TYPE: float DEFAULT: 0.01

RETURNS DESCRIPTION
float

Minimum symmetric KL divergence (lower = more similar).

pssm_dataset_cor

pssm_dataset_cor(dataset1: DataFrame, dataset2: DataFrame | None = None, method: str = 'spearman', prior: float = 0.01) -> pd.DataFrame

Compute pairwise correlation matrix for PSSM datasets.

PARAMETER DESCRIPTION
dataset1

DataFrame with columns motif, A, C, G, T.

TYPE: DataFrame

dataset2

Optional second dataset. If None, computes within-set correlations.

TYPE: DataFrame | None DEFAULT: None

method

"spearman" or "pearson".

TYPE: str DEFAULT: 'spearman'

prior

Prior for normalisation.

TYPE: float DEFAULT: 0.01

RETURNS DESCRIPTION
DataFrame

Correlation matrix as a DataFrame with motif-name row and column labels.

pssm_dataset_diff

pssm_dataset_diff(dataset1: DataFrame, dataset2: DataFrame | None = None, prior: float = 0.01) -> pd.DataFrame

Compute pairwise KL divergence matrix for PSSM datasets.

PARAMETER DESCRIPTION
dataset1

DataFrame with columns motif, A, C, G, T.

TYPE: DataFrame

dataset2

Optional second dataset.

TYPE: DataFrame | None DEFAULT: None

prior

Prior for normalisation.

TYPE: float DEFAULT: 0.01

RETURNS DESCRIPTION
DataFrame

KL divergence matrix as a DataFrame.

pssm_match

pssm_match(pssm: DataFrame, motifs: dict[str, DataFrame] | DataFrame, best: bool = False, method: str = 'spearman', prior: float = 0.01) -> pd.DataFrame | str

Match a PSSM against a motif database.

PARAMETER DESCRIPTION
pssm

Query PSSM DataFrame.

TYPE: DataFrame

motifs

Either a dict mapping motif names to PSSM DataFrames, or a DataFrame with a motif column (long format).

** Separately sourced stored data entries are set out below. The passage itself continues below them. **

-- ==== Sys2Proof/Machine/BearingOps.lean ====
section
/-!
DEFINITION. The compass unit's operations: samples, states, references, calibration captures and disabling
(R25–R56).
-/
namespace Sys2Proof.Machine

/-! ## States (R38) -/

/-- Enter a state, with its event. Leaving TRACKING aborts a running capture (R45). -/
def Dev.brgSetState (d : Dev) (b : Nat) (st : BState) : Dev :=
  let x := d.brg b
  if x.state = st then d
  else
    (d.setBrg b { x with state := st, since := 0, still := x.still && decide (st = .tracking),
                         capture := if x.capture.state = 1 && st ≠ .tracking then { x.capture with state := 3, reason := 3 }
                                    else x.capture }).raise b 0xC0 b

/-- R23: every enabled VIRTUAL Bearing takes its source's state; one whose source is OFF is LOST and unreferenced. -/
def Dev.followVirtual (d : Dev) : Dev :=
  (List.range 16).foldl (fun d v =>
    if d.isVirtual v && decide ((d.brg v).state ≠ .off) then
      let src := d.brg (d.cfgN Od.vbr_V_SOURCE v)
      match src.state with
      | .off =>
        if (d.brg v).state = .lost then d
        else (d.onBrg v (fun x => { x with ref := false, lastCause := 10 })).brgSetState v .lost
      | .lost =>
        if (d.brg v).state = .lost then d
        else (d.onBrg v (fun x => { x with lastCause := 10 })).brgSetState v .lost
      | st => d.brgSetState v st
    else d) d

/-- R38: a Bearing enters LOST with a cause, its reference kept or cleared, and its entries are handled (R73). -/
def Dev.brgLost (d : Dev) (b cause : Nat) (clear : Bool) : Dev :=
  let x := d.brg b
  if x.state = .off then d
  else
    (((d.setBrg b { x with ref := x.ref && !clear, lastCause := cause, hist := [], fit := none }).brgSetState b .lost).followVirtual).launchLost b

/-- R38: samples are missing; the Bearing extrapolates. `cause` is what LAST_CAUSE shows when the coast expires. -/
def Dev.brgCoast (d : Dev) (b cause last : Nat) : Dev :=
  ((d.bump Od.bst_COAST_EVENTS b).onBrg b (fun x =>
    { x with coastAt := d.now, coastCause := cause, lastCause := last })).brgSetState b .coasting |>.followVirtual

/-! ## Samples -/

/-- The newest fits, back to the first one older than an instant: what R36 needs of the past. -/
def keepFits (t : Ticks) : List Fit → List Fit
  | [] => []
  | g :: r => if t ≤ g.t0 then g :: keepFits t r else [g]

/-- One tracker step: the refit after a push. -/
def Dev.refit (d : Dev) (b : Nat) : Dev :=
  let x := d.brg b
  let c := d.trk b
  let need := if x.state = .acquiring then max c.acqM (c.order + 2) else c.order + 2
  if x.hist.length < need then d
  else
    match fitOf c.order c.floor x.hist with
    | none => d
    | some f => d.setBrg b { x with fit := some f, fits := f :: keepFits (f.t0 - 100 * us) x.fits }

/-- R38: the qualifying sample of an ACQUIRING Bearing. -/
def Dev.qualify (d : Dev) (b : Nat) : Dev :=
  let x := d.brg b
  let c := d.trk b
  match x.state, x.fit with
  | .acquiring, some f =>
    if max c.acqM (c.order + 2) ≤ x.since && decide ((c.vmin : Rat) ≤ absRat f.vel) && x.ref then d.brgSetState b .tracking else d
  | _, _ => d

/-- R44: the ENVELOPE flag, with its event on entry. -/
def Dev.noteEnvelope (d : Dev) (b : Nat) : Dev :=
  let x := d.brg b
  match x.fit with
  | none => d
  | some f =>
    let outside := match d.remoteOf b with
      | some r => decide (r.trk.uEnv ≠ 0)
      | none => d.calValid b x && !d.inEnvelope b f.vel
    if outside = x.envOut then d
    else
      let d1 := d.setBrg b { x with envOut := outside }
      if outside then d1.raise b 0xC7 b else d1

/-- R44: a change of bin or temperature, seen by all the Bearings. -/
def Dev.noteEnvelopes (d : Dev) : Dev := (List.range 16).foldl (fun y b => y.noteEnvelope b) d

/-- R39, R45, R56: what the new speed says: STILL, OVERSPEED, and the drift of a running capture. -/
def Dev.noteSpeed (d : Dev) (b : Nat) : Dev :=
  let x := d.brg b
  let c := d.trk b
  match x.fit with
  | none => d
  | some f =>
    let v := absRat f.vel
    let excess := decide ((c.vmax : Rat) < v)
    let drift := decide (absRat (x.capture.speed : Int) < 100 * absRat (f.vel - (x.capture.speed : Int)))
    let cap := if x.capture.state = 1 && drift then { x.capture with state := 3, reason := 1 } else x.capture
    let d1 := d.setBrg b { x with still := decide (x.state = .tracking) && decide (v < (c.vmin : Int)), overspeed := excess, capture := cap }
    if excess && !x.overspeed then d1.raise b 0xC1 b else d1

/-- Push a sample into the history of the tracker's pseudo-code. -/
def Bearing.push (x : Bearing) (n : Nat) (s : Sample) : Bearing :=
  { x with hist := (s :: x.hist).take n, since := x.since + 1, newest := some s }

/-- R38: whether a sample of a COASTING Bearing lies within unc_x + 1 count of the extrapolation. -/
def Bearing.inGate (x : Bearing) (c : TrkCfg) (s : Sample) : Bool :=
  match x.fit with
  | none => false
  | some f =>
    decide (absRat (serial s.x (f.posAt s.t) : Int) ≤ f.uncX c ((s.t - f.t0 : Int) : Rat) + c.count)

TYPE: dict[str, DataFrame] | DataFrame

best

If True, return only the best-matching motif name.

TYPE: bool DEFAULT: False

method

"spearman", "pearson", or "kl".

TYPE: str DEFAULT: 'spearman'

prior

Prior for normalisation.

TYPE: float DEFAULT: 0.01

RETURNS DESCRIPTION
DataFrame | str

If best is True, a string with the best matching motif name. Otherwise a DataFrame with columns motif and either cor or kl, sorted by decreasing similarity (correlations) or increasing divergence (KL).